Play it where you see it?
Play some of the simple Arbans or Clarke exercises one time through. Then Play it an octave higher while still "seeing" it where it is. Causes you to relax and breath easy.
What makes a note higher?
Faster vibrations.
What makes a note louder?
A longer distance of travel from top lip to bottom lip.
What cause both of these?
Your intentions!
Which takes more air. High or low notes?
Low notes!
Which moves first?
Your air or your muscles?
Your mind and air simultaniously.!
Does the tongue attack or release?
Release!
Think about it!
How often should I work on my Range and Endurance?
The answer is that humans need time to recover and re-build after strenous work. It's a fact of life we live with. If you run, or lift, or other physical workout, then you have an idea of how long your body needs to recover and rebuild. Most of us would do well to really work specifically on these 3 times of week. Realize that everytime you play you are contributing either positive or negative improvement to range endurance and techinque etc. But to speciffically target range and endurance (same things) start with 3 times a week. Mon - Wed - Sat.
When you build endurance you are building an elastic power and not brute strength! The playing should be sprint like. Repeating hundreds of times simple exercises and graudually moving both higher and lower. Endurance is best built by tonguing lightly for long periods of time while sustaining the tone on a long even column of air.
When you work on range you are using the power muscles in your body core. The difference between this and lifting weights is that you must also maintain a relaxed flow. There are no "jerks" in range building.
Range is a combination of breath, tongue, mouth cavity, lower jaw, lips resisting air, and then the timing of all of these to produce ease as you go up and stay up. When you succeed at a mid register exercise that combines these elements and have repeated it hundreds of times correctly - THEN you move it up and up. At the point you feel an all-over fatigue you know you have done it correctly.

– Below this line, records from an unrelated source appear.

/-- R412. -/
def formsEngine : List Form := [
  fG 0x280 0 (.dn 1) .s1 .no .no 0 0 false .compute, fG 0x281 0 (.dn 1) .s1 .s1 .no 0 0 false .compute,
  fG 0x282 0 (.dn 1) .s1 .no .no 0 0 false .compute, fG 0x283 0 (.dn 1) .s1 .s1 .s1 0 0 false .compute,
  fG 0x283 1 (.dn 1) .s1 .s1 .s1 0 0 false .compute,
  fG 0x284 0 (.dn 1) .s1 (.reg 4 false) (.reg 2 false) 0 0 false .compute,
  fG 0x284 1 (.dn 1) .s1 (.reg 4 false) (.reg 2 false) 0 0 false .compute,
  fG 0x285 0 (.dn 1) .s1 (.reg 4 false) (.reg 2 false) 0 0 false .compute,
  fG 0x286 0 (.dn 1) (.reg 2 false) (.reg 2 false) (.reg 2 false),
  fG 0x286 1 (.dn 1) (.reg 2 false) (.reg 2 false) (.reg 2 false),
  fG 0x287 0 (.dn 1) .s1 .no .no 0 0 false .compute, fG 0x288 0 (.dn 1) .s1 .no .no 0 0 false .compute,
  fG 0x289 0 (.dn 1) .s1 .no .no, fG 0x28A 0 (.dn 4) .no .no .no]

/-- R429. -/
def formsSystem : List Form := [
  fG 0x2C0 0 (.dn 4) .s1 .no .no, fG 0x2C1 0 (.dn 2) .g1 .no .no, fG 0x2C2 0 .no .g1 (.reg 2 true) .no,
  fG 0x2C3 0 .no .no .no .no 0 0 false .handler true, fG 0x2C3 1 .no .no .no .no 0 0 false .handler true,
  fG 0x2C3 2 .no .no .no .no 0 0 false .handler true, fG 0x2C4 0 .no (.reg 2 true) .g1 .g1 0 0 false .sup,
  fG 0x2C4 1 .no (.reg 2 true) .g1 .g1 0 0 false .sup, fG 0x2C5 0 (.dn 1) (.reg 2 true) .no .no 0 0 false .handler,
  fG 0x2C6 0 .no (.reg 2 true) .no .no 0 0 false .handler, fG 0x2C7 0 .pd .no .no .no, fG 0x2C7 1 .pd .no .no .no,
  fG 0x2C8 0 (.dn 1) .g1 .no .no, fG 0x2C9 0 (.dn 1) .g1 .no .no 0 0 false .slot]

def forms : List Form :=
  formsInt ++ formsLogic ++ formsFloat ++ formsCvt ++ formsLane ++ formsCtl ++ formsMem ++ formsAtom ++
  formsSync ++ formsTask ++ formsEngine ++ formsSystem

/-- The layout's SUB: MEM words take their scope extension from SUB[5] (R313). -/
def rawSub (r : Raw) : Nat :=
  if 0x180 ≤ r.opc.toNat ∧ r.opc.toNat ≤ 0x20D then r.sub.toNat % 32 else r.sub.toNat

def formOf (r : Raw) : Option Form :=
  forms.find? (fun f => f.opc == r.opc.toNat && (f.sub == rawSub r || f.opc == 0x14B))

/-! ## The checks of R315 -/

/-- A decode trap: illegal instruction or illegal operand, with its SUB (R315). -/
inductive Bad where
  | ins (sub : Nat)
  | opd (sub : Nat)
  deriving DecidableEq, Repr

/-- Whose word is decoded: fed by a pfx; on a general core; in handler mode; in supervisor mode; after a trap. -/
structure DecCtx where
  fed : Bool := false
  general : Bool := false
  handler : Bool := false
  sup : Bool := false
  afterTrap : Bool := false
  deriving DecidableEq, Repr

/-- One operand field with its kind and code. -/
structure FieldK where
  k : SlotK
  code : Nat
  isDst : Bool

def fieldsOf (f : Form) (r : Raw) : List FieldK :=
  -- mon on the scratchpad and the SCR forms name a scratchpad base instead of a global one (R389, R397)
  let alt (k : SlotK) : SlotK :=
    if r.opc.toNat = 0x207 ∧ (modSpace r.mod).toNat = 1 then .scr true
    else if (r.opc.toNat = 0x243 ∨ r.opc.toNat = 0x244) ∧ (modFlags r.mod).getLsbD 0 then .scr false
    else k
  [⟨f.d, r.dst.toNat, true⟩,
   ⟨if r.opc.toNat = 0x207 then alt f.a else f.a, r.sa.toNat, false⟩,
   ⟨if r.opc.toNat = 0x243 ∨ r.opc.toNat = 0x244 then alt f.b else f.b, r.sb.toNat, false⟩,
   ⟨f.c, r.sc.toNat, false⟩]

def usedFields (f : Form) (r : Raw) : List FieldK := (fieldsOf f r).filter (fun x => x.k != .no)

def hasCode (f : Form) (r : Raw) (c : Nat) : Bool := (usedFields f r).any (fun x => x.code == c)

/-- Number of elements of a packed type, 1 for a scalar (R281, R310). -/
def tyElems (t : Nat) : Nat :=
  if t = 9 ∨ t = 10 then 2 else if t = 11 ∨ t = 12 ∨ t = 14 then 4 else if t = 13 then 8 else 1

/-- The SRCMOD bits of an operand field: two bits where it is a floating-point source (R310). -/
def srcmodBits (k : SlotK) (pos : Nat) : Nat :=
  match k with
  | .s | .sf => 3 * 4 ^ pos
  | _ => 0

/-- Step 3 for [95:80] of ARITH (R306, R310). -/
def hiBad (f : Form) (r : Raw) : Bool :=
  let t := (modTy r.mod).toNat
  let hi := (modHi r.mod).toNat
  if hasCode f r 0x340 then
    if t = 13 then decide (16 ≤ hi) else if t = 11 ∨ t = 12 ∨ t = 14 then decide (256 ≤ hi) else false
  else
    let ok := if 6 ≤ t then srcmodBits f.a 0 + srcmodBits f.b 1 + srcmodBits f.c 2 else 0
    hi &&& ok != hi

def satBad (k : SatK) (t : Nat) : Bool :=
  match k with
  | .no => true
  | .s => !(t = 2 ∨ t = 3)
  | .sn => !(t = 2 ∨ t = 3 ∨ t = 4 ∨ t = 5)
  | .all => false

/-- RND, SAT and FTZ (R285, R310, R328). -/
def roundBad (m : BitVec 26) (rnd : Bool) (sat : SatK) (ftz : Bool) : Bool :=
  let t := (modTy m).toNat
  decide (5 < (modRnd m).toNat) || (decide (modRnd m ≠ 0) && !rnd) || (decide (modSat m = 1) && satBad sat t) ||
    (decide (modFtz m = 1) && !ftz)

If you are only tired in the lip you have been using too much lip - same for other elements - it must all work together.
When you play a low C with your teeth and jaw open and the air moving easily this is the same position you want to maintain as you ascend. The wedge air increases, the face responds, the tongue may arch forward in your mouth - but the position of your embouchure most remain in the same place. When all of your playing "machine" gets used to flexing and relaxing in this base position - your range will increase as a result.
It is when things move closed, tight, pinched, tongue into an EEE back throat place that the upper range is impossible.
gR
When to breathe?
I suggest you breathe in through your corners on the upbeat prior to the entrance. depending on tempo - but about 1 second long. Drop the corners and do not stretch them back. Turn the air right back around and out on the first note. The key is to always remain in a relaxed, closed lip position, and allow the air to inflate your front of face like a little pillow with the intent to release such and such a note, at such and such volume.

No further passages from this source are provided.